- Work required:
From the data below, give the number of lines holding the word "hfull", with nothing else added.

[Stored data entries]
/-- Settles O30, motion by motion. -/
theorem rakeMotion : Obligations.RakeMotion := by
  refine ⟨fun s n => ⟨fun hu hd => ?_, fun hu => ?_, fun hu hd => ?_⟩, fun s n => ?_, fun s n => ?_, fun s n => ?_,
    fun s n => ?_, fun s => ?_⟩
  · exact exec_notDue (i := .pulse n) (by show ((s.screen n).up || (s.screen n).down) = false; rw [hu, hd]; rfl)
  · rw [exec_pulse (.inl hu), takePulse_up hu]
    rfl
  · rw [exec_pulse (.inr hd), takePulse_down hu hd]
    rfl
  · refine ⟨fun hd hr => ?_, fun hd hr => ⟨fun k ho => ?_, fun ho => ?_, fun ho => ?_⟩, fun hj hr hn => ?_, fun hj hr => ?_,
      fun hj hr hn => ?_, fun hv hr => ?_, ?_⟩
    · rw [exec_due (i := .gripDwellExpiry n) (s := s) rfl (timerDue_and_on hd (decide_eq_true hr)), gripExpires_eq]
      rfl
    · rw [exec_due (i := .dischargeDwellExpiry n) (s := s) rfl (timerDue_and_on hd (decide_eq_true hr)),
        dischargeExpires_more ho]
      rfl
    · rw [exec_due (i := .dischargeDwellExpiry n) (s := s) rfl (timerDue_and_on hd (decide_eq_true hr)),
        dischargeExpires_last ho]
      rfl
    · rw [exec_due (i := .dischargeDwellExpiry n) (s := s) rfl (timerDue_and_on hd (decide_eq_true hr)),
        dischargeExpires_cycle ho]
      rfl
    · rw [exec_due (i := .jamTimerExpiry n) (s := s) rfl (timerDue_on hj), jamExpires_retry hr hn]
      rfl
    · rw [exec_due (i := .jamTimerExpiry n) (s := s) rfl (timerDue_on hj), jamExpires_reversing hr]
      rfl
    · rw [exec_due (i := .jamTimerExpiry n) (s := s) rfl (timerDue_on hj), jamExpires_used hr hn]
      rfl
    · exact exec_due (i := .reverseTimerExpiry n) (s := s) rfl (timerDue_and_on hv (decide_eq_true hr))
    · rw [endReverse_eq]
      unfold interruptedStage
      refine onScreen_congr ?_
      cases (s.screen n).op <;> cases (s.screen n).interrupted <;> rfl
  · refine ⟨fun h => ?_, fun h => ?_, fun h => exec_overloadTaken h⟩
    · rw [exec_homeTaken h]
      refine congrArg (fun u => Outcome.next (conclude u)) (congrArg (ite _ _) ?_)
      unfold homeMade
      rw [limitInReverse_home, takenHome_screen] <;> rfl
    · rw [exec_bottomTaken h]
      refine congrArg (fun u => Outcome.next (conclude u)) (congrArg (ite _ _) ?_)
      unfold bottomMade
      rw [limitInReverse_bottom, takenBottom_screen] <;> rfl
  · exact ⟨enterIdle_eq n s, testIdle_eq n s, enterHeld_eq n s, rfl, rfl⟩
  · refine ⟨?_, ⟨blockedAfter_stale, blockedAfter_fresh⟩, ?_⟩
    · cases n <;> exact formDifferential_eq _ s
    · rw [testTriggers_eq]
      refine ite_of_iff (not_congr (triggered_iff n s |>.trans ?_)) rfl rfl
      unfold Settings.interval
      rfl
  · refine ⟨rfl, rfl, ?_⟩
    unfold blockedEdges
    simp only [Ix2.all, List.map_cons, List.map_nil, List.flatten_cons, List.flatten_nil, List.append_nil, causeEdge_eq]

end Sys2Proof.Machine
end


section
/-!
SUPPORT. Places of the Condition Table, returns and the serving of the waiting list (O33).
-/

namespace Sys2Proof.Machine

open Host (Outcome)

/-! Where a record is seated (R126) -/

section Places

variable {t : Table}

theorem dormantOrder?_eq_some {sl : Slot} {o : Nat} : sl.dormantOrder? = some o ↔
    ∃ r, sl.record = some r ∧ r.state = .dormant ∧ r.changeOrder = o := by
  unfold Slot.dormantOrder?
  cases sl.record with
  | none => simp
  | some r => simp

theorem dormantOrder?_eq_none {sl : Slot} : sl.dormantOrder? = none ↔
    ∀ r, sl.record = some r → r.state ≠ .dormant := by
  unfold Slot.dormantOrder?
  cases sl.record with
  | none => simp
  | some r => simp

/-- A vacant general slot. -/
theorem vacant_iff (j : Nat) : (decide (j ≠ 0) && (t.slot j).record.isNone) = true ↔
    j ≠ 0 ∧ (t.slot j).record = none := by
  rw [Bool.and_eq_true, decide_eq_true_eq, Option.isNone_iff_eq_none]

theorem vacant?_eq_some {i : Nat} : t.vacant? = some i ↔
    1 ≤ i ∧ i ≤ 47 ∧ (t.slot i).record = none ∧ ∀ j, 1 ≤ j → j < i → (t.slot j).record ≠ none := by
  have hbelow : ∀ j, (!(decide (j ≠ 0) && (t.slot j).record.isNone)) = true ↔ (1 ≤ j → (t.slot j).record ≠ none) :=
    fun j => by rw [Bool.not_eq_true', ← Bool.not_eq_true, vacant_iff, Nat.one_le_iff_ne_zero, not_and]
  unfold Table.vacant?
  rw [List.find?_range_eq_some, vacant_iff, List.mem_range]
  constructor
  · rintro ⟨⟨h0, hi⟩, hlt, hlow⟩
    exact ⟨by omega, by omega, hi, fun j h1 hj => (hbelow j).mp (hlow j hj) h1⟩
  · rintro ⟨h1, h47, hi, hlow⟩
    exact ⟨⟨by omega, hi⟩, by omega, fun j hj => (hbelow j).mpr fun hj1 => hlow j hj1 hj⟩

theorem vacant?_eq_none : t.vacant? = none ↔ ∀ i, 1 ≤ i → i ≤ 47 → (t.slot i).record ≠ none := by
  unfold Table.vacant?
  rw [List.find?_eq_none]
  constructor
  · intro h i h1 h47 hi
    exact h i (List.mem_range.mpr (by omega)) ((vacant_iff i).mpr ⟨by omega, hi⟩)
  · intro h i hi hv
    obtain ⟨h0, hn⟩ := (vacant_iff i).mp hv
    exact h i (by omega) (by have := List.mem_range.mp hi; omega) hn

/-- What the oldest DORMANT record of some slots is: it is one of them, and none is older. -/
def OldestOf (t : Table) (l : List Nat) : Option Nat → Prop
  | none => ∀ j ∈ l, (t.slot j).dormantOrder? = none
  | some i => i ∈ l ∧ ∃ o, (t.slot i).dormantOrder? = some o ∧
      ∀ j ∈ l, ∀ q, (t.slot j).dormantOrder? = some q → o ≤ q

theorem olderDormant_skip {best : Option Nat} {a : Nat} (h : (t.slot a).dormantOrder? = none) :
    t.olderDormant best a = best := by
  unfold Table.olderDormant
  rw [h]

theorem olderDormant_first {a o : Nat} (h : (t.slot a).dormantOrder? = some o) :
    t.olderDormant none a = some a := by
  unfold Table.olderDormant
  rw [h]

theorem olderDormant_next {i p a o : Nat} (hi : (t.slot i).dormantOrder? = some p)
    (h : (t.slot a).dormantOrder? = some o) : t.olderDormant (some i) a = if o < p then some a else some i := by
  unfold Table.olderDormant
  rw [h]
  dsimp only
  rw [hi]
  rfl

theorem olderDormant_oldest {l : List Nat} {best : Option Nat} (h : OldestOf t l best) (a : Nat) :
    OldestOf t (l ++ [a]) (t.olderDormant best a) := by
  cases ha : (t.slot a).dormantOrder? with
  | none =>
    rw [olderDormant_skip ha]
    cases best with
    | none => exact List.forall_mem_append.mpr ⟨h, List.forall_mem_singleton.mpr ha⟩
    | some i =>
      obtain ⟨hi, p, hp, hmin⟩ := h
      exact ⟨List.mem_append_left _ hi, p, hp, List.forall_mem_append.mpr ⟨hmin, List.forall_mem_singleton.mpr
        fun q hq => by rw [ha] at hq; cases hq⟩⟩
  | some o =>
    have hlast : a ∈ l ++ [a] := List.mem_append_right _ (List.mem_singleton_self a)
    cases best with
    | none =>
      rw [olderDormant_first ha]
      exact ⟨hlast, o, ha, List.forall_mem_append.mpr ⟨fun j hj q hq => (by rw [h j hj] at hq; cases hq),
        List.forall_mem_singleton.mpr fun q hq => Nat.le_of_eq (Option.some.inj (ha.symm.trans hq))⟩⟩
    | some i =>
      obtain ⟨hi, p, hp, hmin⟩ := h
      rw [olderDormant_next hp ha]
      split
      next hlt =>
        exact ⟨hlast, o, ha, List.forall_mem_append.mpr ⟨fun j hj q hq => Nat.le_trans (Nat.le_of_lt hlt) (hmin j hj q hq),
          List.forall_mem_singleton.mpr fun q hq => Nat.le_of_eq (Option.some.inj (ha.symm.trans hq))⟩⟩
      next hge =>
        exact ⟨List.mem_append_left _ hi, p, hp, List.forall_mem_append.mpr ⟨hmin,
          List.forall_mem_singleton.mpr fun q hq => Nat.le_trans (Nat.not_lt.mp hge) (Nat.le_of_eq (Option.some.inj (ha.symm.trans hq)))⟩⟩

theorem foldl_olderDormant {l : List Nat} {best : Option Nat} (h : OldestOf t l best) (m : List Nat) :
    OldestOf t (l ++ m) (m.foldl t.olderDormant best) := by
  induction m generalizing l best with
  | nil => rwa [List.append_nil]
  | cons a m ih =>
    rw [List.append_cons]
    exact ih (olderDormant_oldest h a)

theorem foldl_oldest (l : List Nat) : OldestOf t l (l.foldl t.olderDormant none) :=
  have hnone : OldestOf t [] none := fun _ h => absurd h List.not_mem_nil
  foldl_olderDormant hnone l

theorem oldestDormant?_oldest : OldestOf t ((List.range 48).filter (· ≠ 0)) t.oldestDormant? := foldl_oldest _

theorem mem_general {i : Nat} : i ∈ (List.range 48).filter (· ≠ 0) ↔ 1 ≤ i ∧ i ≤ 47 := by
  rw [List.mem_filter, List.mem_range, decide_eq_true_eq]
  omega

/-- A place for a record: a vacant slot below which none is, or else the DORMANT record that no other is older than. -/
theorem place?_some {i : Nat} (h : t.place? = some i) : 1 ≤ i ∧ i ≤ 47 ∧
    (((t.slot i).record = none ∧ ∀ j, 1 ≤ j → j < i → (t.slot j).record ≠ none) ∨
      ((∀ j, 1 ≤ j → j ≤ 47 → (t.slot j).record ≠ none) ∧
        ∃ r, (t.slot i).record = some r ∧ r.state = .dormant ∧ ∀ j, 1 ≤ j → j ≤ 47 →
          ∀ q, (t.slot j).record = some q → q.state = .dormant → r.changeOrder ≤ q.changeOrder)) := by
  unfold Table.place? at h
  split at h
  next j hj =>
    obtain rfl := Option.some.inj h
    obtain ⟨h1, h47, hi, hlow⟩ := vacant?_eq_some.mp hj
    exact ⟨h1, h47, .inl ⟨hi, hlow⟩⟩
  next hv =>
    have hold := oldestDormant?_oldest (t := t)
    rw [h] at hold
    obtain ⟨hi, o, ho, hmin⟩ := hold
    obtain ⟨h1, h47⟩ := mem_general.mp hi
    obtain ⟨r, hr, hd, rfl⟩ := dormantOrder?_eq_some.mp ho
    exact ⟨h1, h47, .inr ⟨vacant?_eq_none.mp hv, r, hr, hd, fun j hj1 hj47 q hq hqd =>
      hmin j (mem_general.mpr ⟨hj1, hj47⟩) _ (dormantOrder?_eq_some.mpr ⟨q, hq, hqd, rfl⟩)⟩⟩

theorem place?_eq_none : t.place? = none ↔
    ∀ i, 1 ≤ i → i ≤ 47 → ∃ r, (t.slot i).record = some r ∧ r.state ≠ .dormant := by
  constructor
  · intro h i h1 h47
    obtain ⟨hfull, hawake⟩ := place?_none h
    obtain ⟨r, hr⟩ := Option.ne_none_iff_exists'.mp (hfull i h1 h47)
    exact ⟨r, hr, dormantOrder?_eq_none.mp (hawake i h1 h47) r hr⟩
  · intro h
    cases hp : t.place? with
    | none => rfl
    | some i =>
      obtain ⟨h1, h47, ⟨hi, -⟩ | ⟨-, q, hq, hd, -⟩⟩ := place?_some hp
      · obtain ⟨r, hr, -⟩ := h i h1 h47
        cases hi.symm.trans hr
      · obtain ⟨r, hr, hn⟩ := h i h1 h47
        exact absurd hd (Option.some.inj (hr.symm.trans hq) ▸ hn)

theorem place?_of_vacant {i : Nat} (h1 : 1 ≤ i) (h47 : i ≤ 47) (hi : (t.slot i).record = none)
    (hlow : ∀ j, 1 ≤ j → j < i → (t.slot j).record ≠ none) : t.place? = some i := by
  unfold Table.place?
  rw [vacant?_eq_some.mpr ⟨h1, h47, hi, hlow⟩]

/-- The DORMANT record older than every other is displaced, where no slot is vacant. -/
theorem place?_of_oldest {i : Nat} {r : Record} (h1 : 1 ≤ i) (h47 : i ≤ 47)
    (hfull : ∀ j, 1 ≤ j → j ≤ 47 → (t.slot j).record ≠ none) (hr : (t.slot i).record = some r) (hd : r.state = .dormant)
    (hmin : ∀ j, 1 ≤ j → j ≤ 47 → j ≠ i → ∀ q, (t.slot j).record = some q → q.state = .dormant →
      r.changeOrder < q.changeOrder) : t.place? = some i := by
  cases hp : t.place? with
  | none =>
    obtain ⟨q, hq, hn⟩ := place?_eq_none.mp hp i h1 h47
    exact absurd hd (Option.some.inj (hq.symm.trans hr) ▸ hn)
  | some j =>
    obtain ⟨j1, j47, ⟨hj, -⟩ | ⟨-, q, hq, hqd, hold⟩⟩ := place?_some hp
    · exact absurd hj (hfull j j1 j47)
    · by_cases hji : j = i
      · rw [hji]
      · exact absurd (hold i h1 h47 r hr hd) (Nat.not_le.mpr (hmin j j1 j47 hji q hq hqd))

end Places

/-! Serving the waiting list (R134) -/

section Serve

variable {s : State}

theorem serveWaiting_noPlace (h : s.table.place? = none) (n : Nat) : serveWaiting n s = s := by
  cases n with
  | zero => rfl
  | succ n =>
    unfold serveWaiting
    split
    next hp => cases h.symm.trans hp
    next => rfl

theorem serve_idle (h : s.table.waiting = [] ∨ s.table.place? = none) : serve s = s :=
  h.elim serve_nil fun h => serveWaiting_noPlace h _

theorem serve_head {w : Waiting} {rest : List Waiting} {i : Nat} (h : s.table.waiting = w :: rest)
    (hp : s.table.place? = some i) :
    serve s = serve (seat i w.key w.severity w.extra w.time (setWaiting rest s)) := by
  have hwaiting : (seat i w.key w.severity w.extra w.time (setWaiting rest s)).table.waiting = rest :=
    (seat_lists ..).1.trans (setWaiting_waiting ..)
  have hstep : serve s = serveWaiting rest.length (seat i w.key w.severity w.extra w.time (setWaiting rest s)) := by
    unfold serve
    rw [h, List.length_cons, serveWaiting, h, hp]
  rw [hstep, serve, hwaiting]

end Serve

theorem seat_flag (i : Nat) (k : Key) (v : Severity) (x : List Byte) (first : Stamp) (s : State) :
    (seat i k v x first s).port.flags.condition = true :=
  (enteredRaised_frame ..).flags .condition rfl

theorem seat_table (i : Nat) (k : Key) (v : Severity) (x : List Byte) (first : Stamp) (s : State) :
    let t := seat i k v x first s
    t.table = { s.table with slots := t.table.slots, changeOrder := nextOrder s.table.changeOrder } := by
  unfold seat
  dsimp only
  rw [enteredRaised_table]
  rfl

/-! Returns (R123, R125, R133) -/

section Returns

variable {s : State} {k : Key}

theorem returnKey_raised {i : Nat} {r : Record} (h : s.table.seatedAt? k = some i)
    (hr : (s.table.slot i).record = some r) (hs : r.state = .raised) :
    returnKey k s = changeRecord i (fun r => { r with state := .returned }) s := by
  have hm : (s.table.slot i).record.map Record.state = some .raised := by rw [hr, ← hs]; rfl
  unfold returnKey
  rw [h]
  dsimp only
  rw [hm]

theorem returnKey_acked {i : Nat} {r : Record} (h : s.table.seatedAt? k = some i)
    (hr : (s.table.slot i).record = some r) (hs : r.state = .acked) :
    returnKey k s = if i = 0 then changeRecord i (fun r => { r with state := .dormant }) s
      else serve (changeRecord i (fun r => { r with state := .dormant }) s) := by
  have hm : (s.table.slot i).record.map Record.state = some .acked := by rw [hr, ← hs]; rfl
  unfold returnKey
  rw [h]
  dsimp only
  rw [hm]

- Response to the exercise:
4